Work order
Please print only the top portion of the entries below, ending with the line that contains "if rateOf code", exactly as written.

================

-- ==== Sys2Proof/Machine/Mem.lean ====
section
/-!
DEFINITION. The memory channels: geometry, queues, scheduling, lazy zero, decode handling, the error ledger
(chapters 7 and 8).
-/

namespace Sys2Proof.Machine

/-! ## Geometry (R280, R281, R286) -/

/-- Data rate in MT/s of a frequency code; 0 for a reserved one (R280). -/
def rateOf (code : Nat) : Nat :=
  [0, 2133, 2400, 2666, 2933, 3200, 0, 0, 4000, 4400, 4800, 5200, 5600, 6000, 6400, 0].getD code 0
/-- The generation that a code belongs to (R280). -/
def genOfCode (code : Nat) : Option MemGen :=
  if rateOf code = 0 then none else if code < 8 then some .d4 else some .d5
/-- Capacity of a DIMM in GiB: 16 data devices per rank and die (R279, R286). -/
def spdGib (d : Spd) : Nat := d.ranks * 2 ^ d.cidBits * 2 * d.densityGbit
/-- A configuration that R279 lists. -/
def spdOk (d : Spd) : Bool :=
  d.x4Registered && (d.ranks = 1 || d.ranks = 2) && decide (d.cidBits ≤ 2) &&
    (match d.gen with
      | .d5 => d.densityGbit = 16 || d.densityGbit = 24 || d.densityGbit = 32
      | .d4 => d.densityGbit = 8 || d.densityGbit = 16)
/-- Installed capacity in GiB. -/
def Chan.installed (ch : Chan) : Nat := (ch.slot0.elim 0 spdGib) + (ch.slot1.elim 0 spdGib)
/-- Used capacity in GiB, at most 512 (R281). -/
def Chan.used (ch : Chan) : Nat := min ch.installed 512
/-- Lines of the used capacity. -/
def Chan.lines (ch : Chan) : Nat := ch.used * 2 ^ 24
def Chan.memGen (ch : Chan) : MemGen := ch.gen.getD .d5

/-- Widths of SC, BG, COL, BA, CID, RANK, DIMM (R286). -/
def Chan.widths (ch : Chan) : List Nat :=
  let d := ch.slot0.getD { gen := .d5, densityGbit := 16, cidBits := 0, ranks := 1, maxCode := 0xE, ident := 0, x4Registered := true }
  let (sc, bg) := match ch.memGen with
    | .d5 => (1, 3)
    | .d4 => (0, 2)
  [sc, bg, 7, 2, d.cidBits, d.ranks - 1, if ch.slot1.isSome then 1 else 0]

/-- The DRAM fields of a local line number, in the order of R286, ROW last. -/
def splitFields : List Nat → Nat → List Nat
  | [], x => [x]
  | w :: ws, x => (x % 2 ^ w) :: splitFields ws (x / 2 ^ w)
def Chan.fields (ch : Chan) (ll : Nat) : List Nat := splitFields ch.widths ll
/-- The part that a channel or stack shares with the other kind. -/
def State.com (s : State) (m : MemUnit) : MemCom :=
  match m with
  | .chan c => (s.chan c).com
  | .stack k => (s.stk k).com
def State.modCom (s : State) (m : MemUnit) (f : MemCom → MemCom) : State :=
  match m with
  | .chan c => s.modChan c fun ch => { ch with com := f ch.com }
  | .stack k => s.modStk k fun x => { x with com := f x.com }

/-- The bank of a line: DIMM, rank, die, subchannel, bank group and bank as one number (R364). -/
def Chan.bank (ch : Chan) (ll : Nat) : Nat :=
  let f := ch.fields ll
  ((((f.getD 6 0 * 2 + f.getD 5 0) * 4 + f.getD 4 0) * 2 + f.getD 0 0) * 8 + f.getD 1 0) * 4 + f.getD 3 0
def Chan.row (ch : Chan) (ll : Nat) : Nat := (ch.fields ll).getD 7 0

/-! ## Training records (R309) -/

/-- The bytes of a training record before its CRC. -/
def TrainRec.bytes (r : TrainRec) : List Byte := leBytes r.code 1 ++ leBytes r.id0.toNat 36 ++ leBytes r.id1.toNat 36 ++ leBytes r.settings.toNat 64
/-- The record's CRC-32C matches. -/
def TrainRec.good (r : TrainRec) : Bool := r.crc = crc32c r.bytes
/-- A record with its CRC. -/
def trainRec (code : Nat) (id0 id1 : BitVec 288) (settings : BitVec 512) : TrainRec :=
  let r : TrainRec := { code := code, id0 := id0, id1 := id1, settings := settings, crc := 0 }
  { r with crc := crc32c r.bytes }

/-! ## Refresh (R300) -/

/-- The refresh interval in cc (R300). -/
def State.refreshCc (s : State) (m : MemUnit) : Nat :=
  let base := match m with
    | .chan c => if (s.chan c).memGen = .d4 then 23400 else 11700
    | .stack _ => 11700
  if (s.com m).ref2x then base / 2 else base
/-- Ranks of a channel's DIMMs, or pseudo-channels of a stack, as refresh numbers them. -/
def State.refRanks (s : State) (m : MemUnit) : List Nat :=
  match m with
  | .chan c => List.range ((s.chan c).slot0.elim 0 (·.ranks)) ++ (List.range ((s.chan c).slot1.elim 0 (·.ranks))).map (· + 2)
  | .stack _ => List.range 32
/-- Refresh begins as a unit enters service, its ranks staggered over one interval. -/
def State.refStart (s : State) (m : MemUnit) : State :=
  let rs := s.refRanks m; let iv := s.refreshCc m
  s.modCom m fun x => { x with postponed := rs.zipIdx.map fun y => (y.1, s.now + iv + y.2 * (iv / rs.length)) }
/-- Refresh commands that a rank or pseudo-channel is owed. -/
def State.refOwed (s : State) (m : MemUnit) (rank : Nat) : Nat :=
  match FMap.find? (s.com m).postponed rank with
  | none => 0
  | some due => if s.now < due then 0 else (s.now - due) / s.refreshCc m + 1
/-- A rank or pseudo-channel takes no command before its refresh: it is owed more than the 4 that may be postponed, or has no demand
command to postpone for. -/
def State.refBars (s : State) (m : MemUnit) (rank : Nat) (demand : Bool) : Bool :=
  let n := s.refOwed m rank
  decide (4 < n) || (decide (0 < n) && !demand)
/-- Demand commands wait for a rank of a channel. -/
def Chan.demandOn (ch : Chan) (rank : Nat) : Bool :=
  ch.rq.any (fun r => r.plot.isSome && ch.bank r.ll / 256 = rank) || ch.wq.any fun w => ch.bank w.ll / 256 = rank

/-! ## Lazy zero (R316 to R321) -/

def regionOf (ll : Nat) : Nat := ll / 32768
/-- The fill slot of a region. -/
def Chan.fillOf (ch : Chan) (region : Nat) : Option FillSlot :=
  (ch.fills.filterMap id).find? fun f => f.region = region
/-- A line has passed in a fill (R320). -/
def FillSlot.passed (f : FillSlot) (ll : Nat) : Bool := decide ((ll % 32768 + 32768 - f.start) % 32768 < f.issued)
/-- A read of the line goes to DRAM: its region is initialized, or its fill has passed it (R317, R320, R321). -/
def Chan.written (ch : Chan) (ll : Nat) : Bool :=
  ch.init.contains (regionOf ll) || ((ch.fillOf (regionOf ll)).elim false fun f => f.passed ll)
def Chan.freeSlots (ch : Chan) : Nat := (ch.fills.filter (· = none)).length
/-- Adds a region to the ascending list of initialized ones. -/
def insertNat (x : Nat) : List Nat → List Nat
  | [] => [x]
  | y :: ys => if x < y then x :: y :: ys else if x = y then y :: ys else y :: insertNat x ys
/-- Starts a fill in the lowest free slot (R319). -/
def startFill (f : FillSlot) : List (Option FillSlot) → List (Option FillSlot)
  | [] => []
  | none :: rest => some f :: rest
  | some g :: rest => some g :: startFill f rest

/-- What an unlisted line of DRAM holds: zeros with good check bits, or free values where contents were lost (R31). -/
def Chan.dramDefault (ch : Chan) (ll : Nat) : Stored :=
  match ch.lost with
  | none => {}
  | some n => memEncode ch.memGen (Config.lostLine n ll)
def Chan.dramGet (ch : Chan) (ll : Nat) : Stored := FMap.get ch.dramDefault ch.dram ll
def Chan.dramPut (ch : Chan) (ll : Nat) (st : Stored) : Chan := { ch with dram := FMap.put ch.dramDefault ch.dram ll st }

/-! ## Queues (R293 to R297, R395, R402) -/

/-- Drain mode follows the write-queue depth and its marks (R297). -/
def State.updDrain (s : State) (c : ChanId) : State :=
  let hi := s.rf (R.chanSched c) 31 24; let lo := s.rf (R.chanSched c) 23 16
  s.modChan c fun ch => { ch with drain := if hi ≤ ch.wq.length then true else if ch.wq.length ≤ lo then false else ch.drain }

/-- Charges one line to a Plot's budget at a channel; a budget stops at 0 (R402). -/
def State.charge (s : State) (c : ChanId) (plot : Option PlotId) : State :=
  match plot with
  | none => s
  | some k => s.modChan c fun ch => { ch with budget := ch.budget.set k.toNat (ch.budget[k.toNat]'(k.isLt) - 1) (k.isLt) }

================

Task answer
-- ==== Sys2Proof/Machine/Mem.lean ====
section
/-!
DEFINITION. The memory channels: geometry, queues, scheduling, lazy zero, decode handling, the error ledger
(chapters 7 and 8).
-/

namespace Sys2Proof.Machine

/-! ## Geometry (R280, R281, R286) -/

/-- Data rate in MT/s of a frequency code; 0 for a reserved one (R280). -/
def rateOf (code : Nat) : Nat :=
  [0, 2133, 2400, 2666, 2933, 3200, 0, 0, 4000, 4400, 4800, 5200, 5600, 6000, 6400, 0].getD code 0
/-- The generation that a code belongs to (R280). -/
def genOfCode (code : Nat) : Option MemGen :=
  if rateOf code = 0 then none else if code < 8 then some .d4 else some .d5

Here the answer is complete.